19. The multi-chamber air-packing device of claim 18, wherein the inner air-packing body is formed by splicing one or more of the inflatable bodies, and at least one side of the inner air-packing body is attached to the first outer air-packing body.

20. The multi-compartment air-packing device of claim 19, wherein the crease lines of each of said inflatable bodies forming said inner inflatable package body are connected so that each of said receiving cavities is formed by said inner inflatable package body alone or in combination with said outer inflatable package body.

21. The multi-compartment air-packing device of claim 18, wherein the inflatable body includes one or more inflating units, each of the inflating units forming the inflating compartment, and each of the inflating units being provided with one or more of the inflating valves.

22. The multi-compartment air-packing device of claim 21, wherein the inflatable body is formed by a first air-compartment layer and a second air-compartment layer which are heat-sealed and folded, the inflatable body forming an inflation port and a main channel, air entering the inflation channel from the inflation port and entering each of the inflation cavities from the inflation channel through the inflation valve.

23. The multi-compartment air-packing device of claim 22, wherein the inflating valve comprises two valve films heat-sealed to the first and second air compartment layers of the inflatable body, respectively, to form an air intake passage therebetween, and inner surfaces of the two valve films are automatically sucked and adhered together after the inflating unit is inflated through the air intake passage to prevent reverse permeation of the gas introduced into the inflating unit from the air intake passage.

24. The multi-chamber air-packing device of claim 23, wherein the inflating valve is a self-adhesive film check valve including a first valve film, a second valve film, and a check packing film, the first valve film and the second valve film being positioned at the outer layer, the check packing film being positioned between the first valve film and the second valve film, an air intake passage being formed between the first valve film and the second valve film, and a check cavity being formed between the second valve film and the check packing film, inner surfaces of the first valve film, the second valve film and the check packing film being automatically adsorbed and bonded together after the air is inflated into the inflating unit through the air intake passage via the air passageway to prevent the air in the inflating unit from being reverse-permeated from the air intake passage and selectively entering the check cavity when the air is returned, and the gas entering the check cavity can generate pressure action on the second valve film, so that the gas inlet channel is further closed, and the gas reverse osmosis is prevented.

25. A method of manufacturing a multi-compartment air-packing device, comprising the steps of:

(c) splicing at least two of said inflatable bodies at a fold seam of said inflatable bodies such that said inflatable bodies undergo a series of folds to automatically form at least two receiving cavities for receiving an article to be packaged after being inflated, wherein said inflatable bodies form at least one air chamber sidewall, a plurality of said air chamber sidewalls enclosing one said receiving cavity, wherein at least one of said air chamber sidewalls surrounding one said receiving cavity is in communication with at least one of said air chamber sidewalls enclosing an adjacent said receiving cavity.

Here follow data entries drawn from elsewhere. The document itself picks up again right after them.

-- ==== Sys2Proof/Laws/KeptTasks.lean ====
section
/-! SUPPORT. What buffers, tasks, locks, splices, tickets and the slow path keep (Sys2Proof.Machine.Kept): one lemma per operation, each citing those of the operations it calls. -/

namespace Sys2Proof.Machine

variable {q : List Instr} {s : State}

theorem setThr_kept (h : Kept q s) (t : Nat) (x : Thread) : Kept q (setThr s t x) := by
  unfold setThr
  repeat' first
    | (lift_lets; intro) | with_reducible assumption | (simp only [Kept.mk_iff]; with_reducible refine Kept.facts ?_)

theorem updThr_kept (h : Kept q s) (t : Nat) (f : Thread → Thread) : Kept q (updThr s t f) := by
  unfold updThr
  repeat' first | with_reducible assumption | with_reducible apply setThr_kept

theorem updCtx_kept (h : Kept q s) (t : Nat) (f : Ctx → Ctx) : Kept q (updCtx s t f) := by
  unfold updCtx
  repeat' first | with_reducible assumption | with_reducible apply updThr_kept

theorem putTask_kept (h : Kept q s) (id : Nat) (x : TaskSt) : Kept q (putTask s id x) := by
  unfold putTask
  repeat' first
    | (lift_lets; intro) | with_reducible assumption | (simp only [Kept.mk_iff]; with_reducible refine Kept.facts ?_)

theorem updTask_kept (h : Kept q s) (id : Nat) (f : TaskSt → TaskSt) : Kept q (updTask s id f) := by
  unfold updTask
  repeat' first | with_reducible assumption | with_reducible apply putTask_kept | split

theorem queueDeliv_kept (h : Kept q s) (d : Deliv) : Kept q (queueDeliv s d) := by
  unfold queueDeliv
  repeat' first
    | (lift_lets; intro) | with_reducible assumption | (simp only [Kept.mk_iff]; with_reducible refine Kept.facts ?_)

theorem putSlot_kept (h : Kept q s) (k : Nat) (x : Saved) : Kept q (putSlot s k x) := by
  unfold putSlot
  repeat' first
    | (lift_lets; intro) | with_reducible assumption | (simp only [Kept.mk_iff]; with_reducible refine Kept.facts ?_)

theorem unstall_kept (h : Kept q s) (p : Nat) : Kept q (unstall s p) := by
  unfold unstall
  repeat' first
    | (lift_lets; intro) | with_reducible assumption | (simp only [Kept.mk_iff]; with_reducible refine Kept.facts ?_)

theorem coreCnt_kept (h : Kept q s) (p k : Nat) : Kept q (coreCnt s p k) := by
  unfold coreCnt
  repeat' first | with_reducible assumption | with_reducible apply pcnt_kept

theorem setTicket_kept (h : Kept q s) (i : Nat) (t : Ticket) : Kept q (setTicket s i t) := by
  unfold setTicket
  repeat' first
    | (lift_lets; intro) | with_reducible assumption | (simp only [Kept.mk_iff]; with_reducible refine Kept.facts ?_)

theorem ticketReach_kept (h : Kept q s) (i : Nat) (sub : Option Nat) (k : Nat) : Kept q (ticketReach s i sub k) := by
  unfold ticketReach
  repeat' first
    | (lift_lets; intro) | with_reducible assumption | intro _ | with_reducible apply latReach_kept
    | with_reducible apply setTicket_kept

theorem chnCnt_kept (h : Kept q s) (p k : Nat) : Kept q (chnCnt s p k) := by
  unfold chnCnt
  repeat' first | with_reducible assumption | with_reducible apply pcnt_kept

theorem setTag_kept (h : Kept q s) (a : Nat) (t : BufTag) : Kept q (setTag s a t) := by
  unfold setTag
  repeat' first
    | (lift_lets; intro) | with_reducible assumption | (simp only [Kept.mk_iff]; with_reducible refine Kept.facts ?_)

theorem quarantine_kept (h : Kept q s) (a : Nat) : Kept q (quarantine s a) := by
  unfold quarantine
  repeat' first | (lift_lets; intro) | with_reducible assumption | with_reducible apply setTag_kept

theorem ptrCheck_kept (h : Kept q s) (a : Nat) : Kept q (ptrCheck s a).2 := by
  unfold ptrCheck
  repeat' first
    | with_reducible assumption | with_reducible apply quarantine_kept
    | (with_reducible refine Kept.ite₂ (fun _ => ?_) (fun _ => ?_)) | split

theorem bufCnt_kept (h : Kept q s) (p k : Nat) : Kept q (bufCnt s p k) := by
  unfold bufCnt
  repeat' first | with_reducible assumption | with_reducible apply pcnt_kept
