theorem moduleGone_kept (h : Kept q s) (cage : Nat) : Kept q (moduleGone s cage) := by
  unfold moduleGone
  repeat' first
    | (lift_lets; intro) | with_reducible assumption | intro _
    | (simp only [Kept.mk_iff]; with_reducible refine Kept.facts ?_) | with_reducible apply finish_kept
    | (with_reducible refine Kept.fold (fun _ _ _ => ?_) ?_) | dsimp +zetaDelta only

theorem parseFrame_kept (h : Kept q s) (p : Nat) (found : MemError) : Kept q (parseFrame s p found) := by
  unfold parseFrame
  repeat' first
    | (lift_lets; intro) | with_reducible assumption | intro _
    | (simp only [Kept.mk_iff]; with_reducible refine Kept.facts ?_) | with_reducible apply storeRead_kept
    | with_reducible apply setLane_kept | (with_reducible refine Kept.ite (fun _ => ?_) (fun _ => ?_)) | split

theorem execParseFrame_kept (h : Kept q s) (port : BitVec 7) (found : MemError) :
    OutKept q (execParseFrame port found s) := by
  unfold execParseFrame
  repeat' first | with_reducible assumption | simp only [OutKept.next_iff] | with_reducible apply parseFrame_kept

theorem moduleChange_kept (h : Kept q s) (cage : Nat) (present : Bool) : Kept q (moduleChange s cage present) := by
  unfold moduleChange
  repeat' first
    | (lift_lets; intro) | with_reducible assumption | intro _
    | (simp only [Kept.mk_iff]; with_reducible refine Kept.facts ?_) | with_reducible apply moduleGone_kept
    | with_reducible apply sendEvent_kept | with_reducible apply linkDownNow_kept
    | (with_reducible refine Kept.fold (fun _ _ _ => ?_) ?_) | (with_reducible refine Kept.ite (fun _ => ?_) (fun _ => ?_))
    | dsimp +zetaDelta only

theorem linkUpNow_kept (h : Kept q s) (p m : Nat) : Kept q (linkUpNow s p m) := by
  unfold linkUpNow
  repeat' first
    | (lift_lets; intro) | with_reducible assumption | with_reducible apply setPort_kept
    | (with_reducible refine Kept.ite (fun _ => ?_) (fun _ => ?_))

theorem hobTimeout_kept (h : Kept q s) (u : Nat) : Kept q (hobTimeout s u) := by
  unfold hobTimeout
  repeat' first
    | with_reducible assumption | with_reducible apply rxRelease_kept | with_reducible apply frameTransmit_kept
    | (with_reducible refine Kept.ite (fun _ => ?_) (fun _ => ?_))

theorem execHobbleHoldTimeout_kept (h : Kept q s) (a0 : BitVec 8) : OutKept q (execHobbleHoldTimeout a0 s) := by
  unfold execHobbleHoldTimeout
  repeat' first | with_reducible assumption | simp only [OutKept.next_iff] | with_reducible apply hobTimeout_kept

theorem rxFrame_kept (h : Kept q s) (p : Nat) (d : List Octet) (fcsOk : Bool) : Kept q (rxFrame s p d fcsOk) := by
  unfold rxFrame
  repeat' first
    | (lift_lets; intro) | with_reducible assumption | intro _ | with_reducible apply freeBuf_kept
    | with_reducible apply pauseReceive_kept | with_reducible apply rxHobble_kept | with_reducible apply pauseCheck_kept
    | with_reducible apply setTag_kept | with_reducible apply portCnt_kept
    | (with_reducible refine Kept.ite (fun _ => ?_) (fun _ => ?_)) | split | dsimp +zetaDelta only

theorem frameReceive_kept (h : Kept q s) (p : Nat) (d : List Octet) (fcsOk : Bool) : Kept q (frameReceive s p d fcsOk) := by
  unfold frameReceive
  repeat' first
    | with_reducible assumption | with_reducible apply rxFrame_kept
    | (with_reducible refine Kept.ite (fun _ => ?_) (fun _ => ?_))

theorem execFrameReceive_kept (h : Kept q s) (port : BitVec 7) (octets : List Octet) (fcsOk : Bool) :
    OutKept q (execFrameReceive port octets fcsOk s) := by
  unfold execFrameReceive
  repeat' first | with_reducible assumption | simp only [OutKept.next_iff] | with_reducible apply frameReceive_kept
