-- ==== Sys2Proof/Laws/KeptTables.lean ====
section
/-! SUPPORT. What tables, classification and framing keep (Sys2Proof.Machine.Kept): one lemma per operation, each citing those of the operations it calls. -/

namespace Sys2Proof.Machine

variable {q : List Instr} {s : State}

theorem tableOk_kept (h : Kept q s) (p agent tbl : Nat) : Kept q (tableOk s p agent tbl).2 := by
  unfold tableOk
  repeat' first
    | (lift_lets; intro) | with_reducible assumption | with_reducible apply violate_kept
    | (with_reducible refine Kept.ite₂ (fun _ => ?_) (fun _ => ?_)) | split

theorem tTouch_kept (h : Kept q s) (loc : TLoc) : Kept q (tTouch s loc) := by
  unfold tTouch
  repeat' first
    | (lift_lets; intro) | with_reducible assumption | (simp only [Kept.mk_iff]; with_reducible refine Kept.facts ?_)

theorem tblLookup_kept (h : Kept q s) (p : Nat) (blk : List Octet) (k : TKey) : Kept q (tblLookup s p blk k).2 := by
  unfold tblLookup
  repeat' first
    | (lift_lets; intro) | with_reducible assumption | intro _ | with_reducible apply tTouch_kept
    | with_reducible apply tblCnt_kept | (with_reducible refine Kept.ite (fun _ => ?_) (fun _ => ?_)) | split

theorem tRemove_kept (h : Kept q s) (loc : TLoc) : Kept q (tRemove s loc) := by
  unfold tRemove
  repeat' first
    | (lift_lets; intro) | with_reducible assumption | (simp only [Kept.mk_iff]; with_reducible refine Kept.facts ?_)

theorem tUpdate_kept (h : Kept q s) (loc : TLoc) (data : List Octet) (static : Bool) :
    Kept q (tUpdate s loc data static) := by
  unfold tUpdate
  repeat' first
    | (lift_lets; intro) | with_reducible assumption | (simp only [Kept.mk_iff]; with_reducible refine Kept.facts ?_)

theorem insertPfx_kept (h : Kept q s) (p : Nat) (k : TKey) (dec : Bool) (own len : Nat) (pfx data : List Octet) :
    Kept q (insertPfx s p k dec own len pfx data).2.2 := by
  unfold insertPfx
  repeat' first
    | (lift_lets; intro) | with_reducible assumption | intro _
    | (simp only [Kept.mk_iff]; with_reducible refine Kept.facts ?_) | split

theorem tInsert_kept (h : Kept q s) (p : Nat) (k : TKey) (data : List Octet) (static : Bool) :
    Kept q (tInsert s p k data static).2.2 := by
  unfold tInsert
  repeat' first
    | (lift_lets; intro) | with_reducible assumption | (simp only [Kept.mk_iff]; with_reducible refine Kept.facts ?_)
    | with_reducible apply insertPfx_kept | split | dsimp +zetaDelta only

theorem tblChange_kept (h : Kept q s) (p : Nat) (blk : List Octet) (k : TKey) : Kept q (tblChange s p blk k).2 := by
  unfold tblChange
  repeat' first
    | (lift_lets; intro) | with_reducible assumption | intro _ | with_reducible apply tRemove_kept
    | with_reducible apply tUpdate_kept | with_reducible apply tInsert_kept
    | (with_reducible refine Kept.ite₂ (fun _ => ?_) (fun _ => ?_)) | split | dsimp +zetaDelta only

theorem tblCommand_kept (h : Kept q s) (p agent : Nat) (blk : List Octet) : Kept q (tblCommand s p agent blk).2 := by
  unfold tblCommand
  repeat' first
    | (lift_lets; intro) | with_reducible assumption | intro _ | with_reducible apply tableOk_kept
    | with_reducible apply tblLookup_kept | with_reducible apply tblChange_kept | with_reducible apply tblCnt_kept
    | (with_reducible refine Kept.ite₂ (fun _ => ?_) (fun _ => ?_)) | split

theorem tblStart_kept (h : Kept q s) (t tag off : Nat) (blk : List Octet) : Kept q (tblStart t tag off blk s) := by
  unfold tblStart
  repeat' first | with_reducible assumption | with_reducible apply tblCommand_kept | with_reducible apply startTag_kept
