theorem rankSwitchover_kept (h : Kept q s) : Kept q (rankSwitchover s) := by
  unfold rankSwitchover
  repeat' first
    | (lift_lets; intro) | with_reducible assumption | intro _
    | (simp only [Kept.mk_iff]; with_reducible refine Kept.facts ?_) | with_reducible apply nextMigration_kept
    | with_reducible apply finish_kept | with_reducible apply sendEvent_kept | with_reducible apply markRetired_kept
    | (with_reducible refine Kept.fold (fun _ _ _ => ?_) ?_) | (with_reducible refine Kept.ite (fun _ => ?_) (fun _ => ?_))
    | split | dsimp +zetaDelta only

theorem execRankSwitchover_kept (h : Kept q s) : OutKept q (execRankSwitchover s) := by
  unfold execRankSwitchover
  repeat' first | with_reducible assumption | simp only [OutKept.next_iff] | with_reducible apply rankSwitchover_kept

theorem patrolScrub_kept (h : Kept q s) (a : Nat) (found : MemError) : Kept q (patrolScrub s a found) := by
  unfold patrolScrub
  repeat' first
    | with_reducible assumption | with_reducible apply hbmReadUnit_kept | with_reducible apply hbmHold_kept
    | (with_reducible refine Kept.ite (fun _ => ?_) (fun _ => ?_))

theorem execPatrolScrub_kept (h : Kept q s) (addr : BitVec 34) (found : MemError) :
    OutKept q (execPatrolScrub addr found s) := by
  unfold execPatrolScrub
  repeat' first | with_reducible assumption | simp only [OutKept.next_iff] | with_reducible apply patrolScrub_kept

theorem execCoreSwap_kept (h : Kept q s) (core : BitVec 7) : OutKept q (execCoreSwap core s) := by
  unfold execCoreSwap
  repeat' first | with_reducible assumption | simp only [OutKept.next_iff] | with_reducible apply coreSwap_kept

theorem rbgFail_kept (h : Kept q s) : Kept q (rbgFail s) := by
  unfold rbgFail
  repeat' first
    | (lift_lets; intro) | with_reducible assumption | (simp only [Kept.mk_iff]; with_reducible refine Kept.facts ?_)
    | with_reducible apply sendEvent_kept

theorem execRbgHealthFailure_kept (h : Kept q s) : OutKept q (execRbgHealthFailure s) := by
  unfold execRbgHealthFailure
  repeat' first | with_reducible assumption | simp only [OutKept.next_iff] | with_reducible apply rbgFail_kept

theorem execClockGeneratorSwitch_kept (h : Kept q s) (island : BitVec 6) :
    OutKept q (execClockGeneratorSwitch island s) := by
  unfold execClockGeneratorSwitch
  repeat' first
    | with_reducible assumption | simp only [OutKept.next_iff] | exact OutKept.fault
    | (with_reducible refine OutKept.ite (fun _ => ?_) (fun _ => ?_)) | with_reducible apply clockSwitch_kept

theorem execCmacGen_kept (h : Kept q s) (t : Thr) (tag : BitVec 2) (blk a3 : BitVec 36) :
    OutKept q (execCmacGen t tag blk a3 s) := by
  unfold execCmacGen
  repeat' first | with_reducible assumption | simp only [OutKept.next_iff] | with_reducible apply cryptIssue_kept

theorem execRsaVer_kept (h : Kept q s) (t : Thr) (tag : BitVec 2) (blk a3 : BitVec 36) :
    OutKept q (execRsaVer t tag blk a3 s) := by
  unfold execRsaVer
  repeat' first | with_reducible assumption | simp only [OutKept.next_iff] | with_reducible apply cryptIssue_kept

theorem execFullRetrain_kept (h : Kept q s) (ch : BitVec 4) (badLanes : BitVec 8) :
    OutKept q (execFullRetrain ch badLanes s) := by
  unfold execFullRetrain
  repeat' first | with_reducible assumption | simp only [OutKept.next_iff] | with_reducible apply fullRetrain_kept

theorem execCmacVer_kept (h : Kept q s) (t : Thr) (tag : BitVec 2) (blk a3 : BitVec 36) :
    OutKept q (execCmacVer t tag blk a3 s) := by
  unfold execCmacVer
  repeat' first | with_reducible assumption | simp only [OutKept.next_iff] | with_reducible apply cryptIssue_kept

theorem powerDown_kept (h : Kept q s) (ch : Nat) : Kept q (powerDown s ch) := by
  unfold powerDown
  repeat' first
    | (lift_lets; intro) | with_reducible assumption | intro _
    | (simp only [Kept.mk_iff]; with_reducible refine Kept.facts ?_)
    | (with_reducible refine Kept.ite (fun _ => ?_) (fun _ => ?_))

theorem execPowerDownEntry_kept (h : Kept q s) (ch : BitVec 4) : OutKept q (execPowerDownEntry ch s) := by
  unfold execPowerDownEntry
  repeat' first | with_reducible assumption | simp only [OutKept.next_iff] | with_reducible apply powerDown_kept

theorem execSha256_kept (h : Kept q s) (t : Thr) (tag : BitVec 2) (blk a3 : BitVec 36) :
    OutKept q (execSha256 t tag blk a3 s) := by
  unfold execSha256
  repeat' first | with_reducible assumption | simp only [OutKept.next_iff] | with_reducible apply cryptIssue_kept

end Sys2Proof.Machine
end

26. The manufacturing method according to claim 25, in the above method, further comprising the steps of: an outer package body is provided outside an inner air-packing body formed by the inflatable body, thereby enhancing the cushioning property of the multi-chamber air-packing device.

27. The manufacturing method according to claim 26, further comprising, in the above method, the steps of: and the uninflated inner layer air-filled packaging main body is overlapped with the outer layer packaging main body, and the inner layer air-filled packaging main body is inflated to expand the inner layer air-filled packaging main body so as to unfold the outer layer packaging main body, thereby forming the multi-chamber air packaging device.

28. The manufacturing method according to claim 27, in which the air cell layer of the inner air-packing body is adhered to the inside of the outer packing body.

29. The manufacturing method according to claim 25, in the above method, further comprising the steps of: and forming the inflatable body into at least one inflatable packaging body, wherein the inflatable packaging body positioned on the outer layer forms an accommodating space, and the inflatable packaging body positioned on the inner layer divides the accommodating space into each accommodating cavity.

30. The manufacturing method according to claim 25, in the above method, further comprising the steps of: and forming the inflatable bodies into at least two air-packing bodies stacked on each other, wherein the air-packing body at the inner layer forms each of the accommodating chambers, and the air-packing body at the outer layer wraps the air-packing body at the inner layer, thereby enhancing a cushioning property of the multi-chamber air-packing device.

31. The manufacturing method according to claim 29 or 30, wherein the at least one air-packing body includes an outer air-packing body and an inner air-packing body, the outer air-packing body forming the containing space, the inner air-packing body being disposed in the containing space for partitioning the containing space into each of the containing cavities.

32. The manufacturing method according to claim 29 or 30, wherein the at least one air-packing body includes an outer air-packing body and an inner air-packing body, the outer air-packing body forming the accommodating space, the inner air-packing body being disposed in the accommodating space.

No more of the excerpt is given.